Coelho LP, Alves R, Del Río ÁR, Myers PN, Cantalapiedra CP, Giner-Lamia J, Schmidt TS, Mende DR, Orakov A, Letunic I, Hildebrand F, van Rossum T, Forslund SK, Khedkar S, Maistrenko OM, Pan S, Jia L, Ferretti P, Sunagawa S, Zhao XM, Nielsen HB, Huerta-Cepas J, Bork P
Nature 2021 Dec 15; [Epub ahead of print], 10.1038/s41586-021-04233-4
 Abstract
Microbial genes encode the majority of the functional repertoire of life on earth. However, despite increasing efforts in metagenomic sequencing of various habitats1,2,3, little is known about the distribution of genes across the global biosphere, with implications for human and planetary health. Here we constructed a non-redundant gene catalogue of 303 million species-level genes (clustered at 95% nucleotide identity) from 13,174 publicly available metagenomes across 14 major habitats and use it to show that most genes are specific to a single habitat. The small fraction of genes found in multiple habitats is enriched in antibiotic-resistance genes and markers for mobile genetic elements.

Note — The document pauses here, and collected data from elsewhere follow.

-- ==== Sys2Proof/Tests/Slice0.lean ====
section
/-! SUPPORT. Tests. `test_ill_formed` gives an ill-formed term for each check of WellFormed; `test_decode` gives words laid
out bit by bit from the encodings of spec/02_words_and_encodings.md and spec/opcode_table.json; `witness` theorems show states
and operands that meet the hypotheses of each statement; the rest are results worked out by hand from the spec's rules. -/

open Sys2Proof Sys2Proof.Machine

namespace Sys2Proof.Tests

set_option Elab.async false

By further clustering these species-level genes into 32 million protein families, we observed that a small fraction of these families contain the majority of the genes (0.6% of families account for 50% of the genes). The majority of species-level genes and protein families are rare. Furthermore, species-level genes, and in particular the rare ones, show low rates of positive (adaptive) selection, supporting a model in which most genetic variability observed within each protein family is neutral or nearly neutral.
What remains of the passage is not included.